By the time I had reached the third food experience I had pretty much ironed out a system to which the documentaries would run on sticking to my rules and guidelines which I created.
The best thing about Lyndon’s documentary experience is that it showed me that within the guidelines I created I also had a lot of freedom to experiment with different shooting styles. This was a good thing as it meant that each video would have its own differentiation based on location, use of technique in filming and visual creativity but still ensuring to maintain the same flow of structure always.
Overall I was really excited about filming Lyndon’s food experience as this was a joint family contribution.
Prior to the food experience I had a brief conversation with Lyndon where he got to inform me of his food selection for the documentary and the story behind it. Understanding that the project was about him being a family man, I inquired more about his family.
This gave me a great idea. The idea would be to feature his family in the introduction of the food experience and also to include them maybe in the one to one interviews relating to Lyndon as a family man. I also had other ideas such as to get his family to participate by having a family meal with him.

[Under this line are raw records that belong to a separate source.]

-- ==== Sys2Proof/Laws/PerInstr.lean ====
section
/-! SUPPORT. Statements for every constructor of Instr, one lemma each: a well-formed request has a well-formed origin. -/

namespace Sys2Proof.Laws.Origin

/-- The origin of a well-formed command that is a dictionary request fits its path's fields (R54, R62). -/
def Statement (i : Instr) : Prop := i.wellFormed = true → ∀ x, i.source = some x → x.ok = true

theorem read (a0 : Nat) (a1 : Src) (a2 : Nat) (a3 : Nat) (a4 : Bool) : Statement (.read a0 a1 a2 a3 a4) :=
  fun h _ e => Option.some.inj e ▸ (Bool.and_eq_true_iff.mp h).1

theorem write (a0 : Nat) (a1 : Src) (a2 : Nat) (a3 : Nat) (a4 : Bytes) : Statement (.write a0 a1 a2 a3 a4) :=
  fun h _ e => Option.some.inj e ▸ (Bool.and_eq_true_iff.mp h).1

theorem segRead (a0 : Nat) (a1 : Src) (a2 : Nat) (a3 : Nat) (a4 : Nat) : Statement (.segRead a0 a1 a2 a3 a4) :=
  fun h _ e => Option.some.inj e ▸ (Bool.and_eq_true_iff.mp (Bool.and_eq_true_iff.mp h).1).1

theorem segWrite (a0 : Nat) (a1 : Src) (a2 : Nat) (a3 : Nat) (a4 : Nat) (a5 : Bool) (a6 : Bytes) : Statement (.segWrite a0 a1 a2 a3 a4 a5 a6) :=
  fun h _ e => Option.some.inj e ▸ (Bool.and_eq_true_iff.mp (Bool.and_eq_true_iff.mp h).1).1

theorem blockStart (a0 : Nat) (a1 : Src) (a2 : Nat) (a3 : Nat) (a4 : Bytes) : Statement (.blockStart a0 a1 a2 a3 a4) :=
  fun h _ e => Option.some.inj e ▸ (Bool.and_eq_true_iff.mp h).1

theorem blockData (a0 : Nat) (a1 : Src) (a2 : Nat) (a3 : Nat) (a4 : Nat) (a5 : Bytes) : Statement (.blockData a0 a1 a2 a3 a4 a5) :=
  fun h _ e => Option.some.inj e ▸ (Bool.and_eq_true_iff.mp (Bool.and_eq_true_iff.mp h).1).1

theorem blockEnd (a0 : Nat) (a1 : Src) (a2 : Nat) (a3 : Nat) (a4 : Bytes) : Statement (.blockEnd a0 a1 a2 a3 a4) :=
  fun h _ e => Option.some.inj e ▸ (Bool.and_eq_true_iff.mp h).1

theorem blockRead (a0 : Nat) (a1 : Src) (a2 : Nat) (a3 : Nat) (a4 : Nat) : Statement (.blockRead a0 a1 a2 a3 a4) :=
  fun h _ e => Option.some.inj e ▸ (Bool.and_eq_true_iff.mp (Bool.and_eq_true_iff.mp h).1).1

theorem sessionOpen (a0 : Nat) (a1 : Nat) (a2 : Nat) (a3 : Nat) (a4 : Nat) (a5 : Bytes) : Statement (.sessionOpen a0 a1 a2 a3 a4 a5) :=
  fun _ _ e => nomatch e

theorem sessionClose (a0 : Nat) (a1 : Src) : Statement (.sessionClose a0 a1) :=
  fun h _ e => Option.some.inj e ▸ h

theorem sessionIdle (a0 : Nat) (a1 : Nat) : Statement (.sessionIdle a0 a1) :=
  fun _ _ e => nomatch e

theorem frameCheck (a0 : Nat) (a1 : Bytes) : Statement (.frameCheck a0 a1) :=
  fun _ _ e => nomatch e

theorem datagramDrop (a0 : Nat) (a1 : UdpPacket) : Statement (.datagramDrop a0 a1) :=
  fun _ _ e => nomatch e

theorem responseRead (a0 : Nat) : Statement (.responseRead a0) :=
  fun _ _ e => nomatch e

theorem ibiDelivery (a0 : Nat) : Statement (.ibiDelivery a0) :=
  fun _ _ e => nomatch e

theorem setdasa (a0 : Nat) (a1 : Nat) : Statement (.setdasa a0 a1) :=
  fun _ _ e => nomatch e

theorem entdaa (a0 : Nat) (a1 : Nat) : Statement (.entdaa a0 a1) :=
  fun _ _ e => nomatch e

theorem wakeTransfer (a0 : Nat) (a1 : Byte) : Statement (.wakeTransfer a0 a1) :=
  fun _ _ e => nomatch e

theorem ydpPort (a0 : Nat) (a1 : Src) (a2 : Nat) : Statement (.ydpPort a0 a1 a2) :=
  fun h _ e => Option.some.inj e ▸ (Bool.and_eq_true_iff.mp h).1

theorem challenge (a0 : Nat) (a1 : Src) : Statement (.challenge a0 a1) :=
  fun h _ e => Option.some.inj e ▸ h

theorem response (a0 : Nat) (a1 : Src) (a2 : Nat) : Statement (.response a0 a1 a2) :=
  fun h _ e => Option.some.inj e ▸ (Bool.and_eq_true_iff.mp h).1

theorem nonceExpiry (a0 : Nat) (a1 : SessId) : Statement (.nonceExpiry a0 a1) :=
  fun _ _ e => nomatch e

theorem lockoutEnd (a0 : Nat) : Statement (.lockoutEnd a0) :=
  fun _ _ e => nomatch e

theorem dropLevel (a0 : Nat) (a1 : Src) (a2 : Nat) : Statement (.dropLevel a0 a1 a2) :=
  fun h _ e => Option.some.inj e ▸ (Bool.and_eq_true_iff.mp h).1

theorem restoreDefaults (a0 : Nat) (a1 : Src) (a2 : Nat) : Statement (.restoreDefaults a0 a1 a2) :=
  fun h _ e => Option.some.inj e ▸ (Bool.and_eq_true_iff.mp h).1

theorem rcClear (a0 : Nat) (a1 : Src) (a2 : Nat) (a3 : Nat) (a4 : Bytes) : Statement (.rcClear a0 a1 a2 a3 a4) :=
  fun h _ e => Option.some.inj e ▸ (Bool.and_eq_true_iff.mp h).1

theorem ack (a0 : Nat) (a1 : Src) (a2 : Nat) (a3 : Nat) : Statement (.ack a0 a1 a2 a3) :=
  fun h _ e => Option.some.inj e ▸ (Bool.and_eq_true_iff.mp (Bool.and_eq_true_iff.mp h).1).1

theorem heartbeat (a0 : Nat) (a1 : Src) (a2 : Nat) : Statement (.heartbeat a0 a1 a2) :=
  fun h _ e => Option.some.inj e ▸ (Bool.and_eq_true_iff.mp h).1

theorem period (a0 : Nat) (a1 : Src) (a2 : Nat) : Statement (.period a0 a1 a2) :=
  fun h _ e => Option.some.inj e ▸ (Bool.and_eq_true_iff.mp h).1

theorem heartbeatLate (a0 : Nat) : Statement (.heartbeatLate a0) :=
  fun _ _ e => nomatch e

theorem hostLost (a0 : Nat) : Statement (.hostLost a0) :=
  fun _ _ e => nomatch e

theorem openStaging (a0 : Nat) (a1 : Src) : Statement (.openStaging a0 a1) :=
  fun h _ e => Option.some.inj e ▸ h

theorem releaseStaging (a0 : Nat) (a1 : Src) : Statement (.releaseStaging a0 a1) :=
  fun h _ e => Option.some.inj e ▸ h

theorem seize (a0 : Nat) (a1 : Src) : Statement (.seize a0 a1) :=
  fun h _ e => Option.some.inj e ▸ h

theorem stagingIdle (a0 : Nat) : Statement (.stagingIdle a0) :=
  fun _ _ e => nomatch e

theorem commit (a0 : Nat) (a1 : Src) : Statement (.commit a0 a1) :=
  fun h _ e => Option.some.inj e ▸ h

theorem checkOnly (a0 : Nat) (a1 : Src) : Statement (.checkOnly a0 a1) :=
  fun h _ e => Option.some.inj e ▸ h

theorem commitCheckEnd (a0 : Nat) : Statement (.commitCheckEnd a0) :=
  fun _ _ e => nomatch e

theorem commitInstant (a0 : Nat) : Statement (.commitInstant a0) :=
  fun _ _ e => nomatch e

theorem digestStart (a0 : Nat) (a1 : Src) (a2 : Nat) : Statement (.digestStart a0 a1 a2) :=
  fun h _ e => Option.some.inj e ▸ (Bool.and_eq_true_iff.mp h).1

theorem digestResult (a0 : Nat) : Statement (.digestResult a0) :=
  fun _ _ e => nomatch e

theorem mirrorWrite (a0 : Nat) : Statement (.mirrorWrite a0) :=
  fun _ _ e => nomatch e

theorem logWrite (a0 : Nat) : Statement (.logWrite a0) :=
  fun _ _ e => nomatch e

theorem powerUp (a0 : Nat) (a1 : Nat) (a2 : Nat) (a3 : Nat) : Statement (.powerUp a0 a1 a2 a3) :=
  fun _ _ e => nomatch e

theorem bootStart (a0 : Nat) (a1 : BootInputs) : Statement (.bootStart a0 a1) :=
  fun _ _ e => nomatch e

theorem firmwareTimeout (a0 : Nat) : Statement (.firmwareTimeout a0) :=
  fun _ _ e => nomatch e

theorem resetNAssert (a0 : Nat) : Statement (.resetNAssert a0) :=
  fun _ _ e => nomatch e

theorem resetNRise (a0 : Nat) (a1 : Nat) (a2 : Nat) : Statement (.resetNRise a0 a1 a2) :=
  fun _ _ e => nomatch e

theorem brownOut (a0 : Nat) : Statement (.brownOut a0) :=
  fun _ _ e => nomatch e

theorem supplyFault (a0 : Nat) : Statement (.supplyFault a0) :=
  fun _ _ e => nomatch e

theorem supplyReturn (a0 : Nat) : Statement (.supplyReturn a0) :=
  fun _ _ e => nomatch e

theorem thermalTrip (a0 : Nat) (a1 : Nat) : Statement (.thermalTrip a0 a1) :=
  fun _ _ e => nomatch e

theorem thermalRestart (a0 : Nat) : Statement (.thermalRestart a0) :=
  fun _ _ e => nomatch e

theorem pllLoss (a0 : Nat) : Statement (.pllLoss a0) :=
  fun _ _ e => nomatch e

theorem housekeepingRound (a0 : Nat) (a1 : List Nat) : Statement (.housekeepingRound a0 a1) :=
  fun _ _ e => nomatch e

theorem guaranteeHeld (a0 : Nat) : Statement (.guaranteeHeld a0) :=
  fun _ _ e => nomatch e

theorem idleTimer (a0 : Nat) : Statement (.idleTimer a0) :=
  fun _ _ e => nomatch e

theorem selfRefreshEntry (a0 : Nat) (a1 : Nat) : Statement (.selfRefreshEntry a0 a1) :=
  fun _ _ e => nomatch e

theorem deepEntry (a0 : Nat) : Statement (.deepEntry a0) :=
  fun _ _ e => nomatch e

theorem wake (a0 : Nat) (a1 : WakeCause) : Statement (.wake a0 a1) :=
  fun _ _ e => nomatch e

theorem deepExit (a0 : Nat) (a1 : Nat) : Statement (.deepExit a0 a1) :=
  fun _ _ e => nomatch e

theorem standbyWake (a0 : Nat) (a1 : WakeCause) : Statement (.standbyWake a0 a1) :=
  fun _ _ e => nomatch e

theorem pipelineGate (a0 : Nat) (a1 : Nat) : Statement (.pipelineGate a0 a1) :=
  fun _ _ e => nomatch e

theorem tileLight (a0 : Nat) (a1 : Nat) : Statement (.tileLight a0 a1) :=
  fun _ _ e => nomatch e

theorem noSignal (a0 : Nat) (a1 : Nat) : Statement (.noSignal a0 a1) :=
  fun _ _ e => nomatch e

theorem signalDetect (a0 : Nat) (a1 : Nat) : Statement (.signalDetect a0 a1) :=
  fun _ _ e => nomatch e

theorem aligned (a0 : Nat) (a1 : Nat) : Statement (.aligned a0 a1) :=
  fun _ _ e => nomatch e

theorem alignmentLoss (a0 : Nat) (a1 : Nat) (a2 : Bool) : Statement (.alignmentLoss a0 a1 a2) :=
  fun _ _ e => nomatch e

theorem laneExit (a0 : Nat) (a1 : Nat) : Statement (.laneExit a0 a1) :=
  fun _ _ e => nomatch e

Inspired by these outbursts of creative ideas I asked him if he would want to include his family in his food experience to give his story a little more substance.
He had no issue what so ever and his children seemed really excited to be a part of this experience but his wife on the other seemed hesitant to be a part of it as she did not feel comfortable being filmed on camera.
On the day of the documentary filming, I did get a chance to meet the family upon which I made an attempt to speak to his wife again explaining my art direction behind the food experience.
After much persuasion Quillian agreed to be in the introduction of the family and to introduce her self but opted out of playing any further roles in the documentary and gave her consent for the children to be featured in the documentary.
I took advantage of the opportunity to put my ideas forward and it turned out just as I had expected.
The weather unfortunately was not on my side as it was heavily raining so I could not obtain any
Throughout the documentary we did experience a few noise interruptions which meant that we had to shoot certain scenes more than once but they were quickly resolved once I had done a reshoot.
Learning from my past experience on the previous two documentaries I made sure to arrive at Lyndon’s home as early as I could so to cover as much of the documentary within the morning/early afternoon.
One thing I aimed to do before each documentary experience which I believe was the reason for the success in my documentary this far was to watch as many documentaries as I could focusing more on watching cooking shows.
I had watched food documentary cooking programs such as: “The Great Bake” suggested to me by my lecturer, Rachel Allen “Home cooking”, “Saturday Kitchen Live”, “Come Dine With Me” and “The Delicious Miss Dahl”. I also looked at other documentary programs such as “Blood Sweat and Luxuries” and “Welcome to Lagos” as reference to film techniques.
As I had never been involved in a film project of any type, these programs and documentaries acted as my teachers, reference books, inspiration of ideas and guides.
Throughout these documentaries I was able to learn about interviewing styles, camera angles, lighting, filming techniques, camera to person positions, transition techniques, voice over effects, location shots, and variations in dynamic shots, some of which inspired the guidelines and rules I initially created.
They gave me an insight into how documentaries were conducted and I sought to these videos for inspiration of ideas for my own documentaries.
In the end result the children got to be a part of the documentary as they agreed to sit down to a meal with their father for the documentary and it was a pleasant sight. With giggles and laughter the children were a pleasure to work with.
In the previous experience Lydia let her nerves get the best of her but unlike her Lyndon managed to keep it together. He was nervous at first but eventually found his confidence and sailed through the experience telling his story very well.
All in all the documentary took a total of 4hours to conduct (including the time taken to brief the family, the in-between filming for photography, the interview and time taken to fix technical issues or correct film bloopers) and compared to the previous documentaries with Carole and Isabelle’s food experience being the longest, this was certainly a positive outcome for me.
I had found my confidence in my art direction and was more aware in directing the documentaries after this food experience with Lyndon.
Overall I enjoyed my experience, it was fun, straight to the point and his story was clear and interesting to listen to.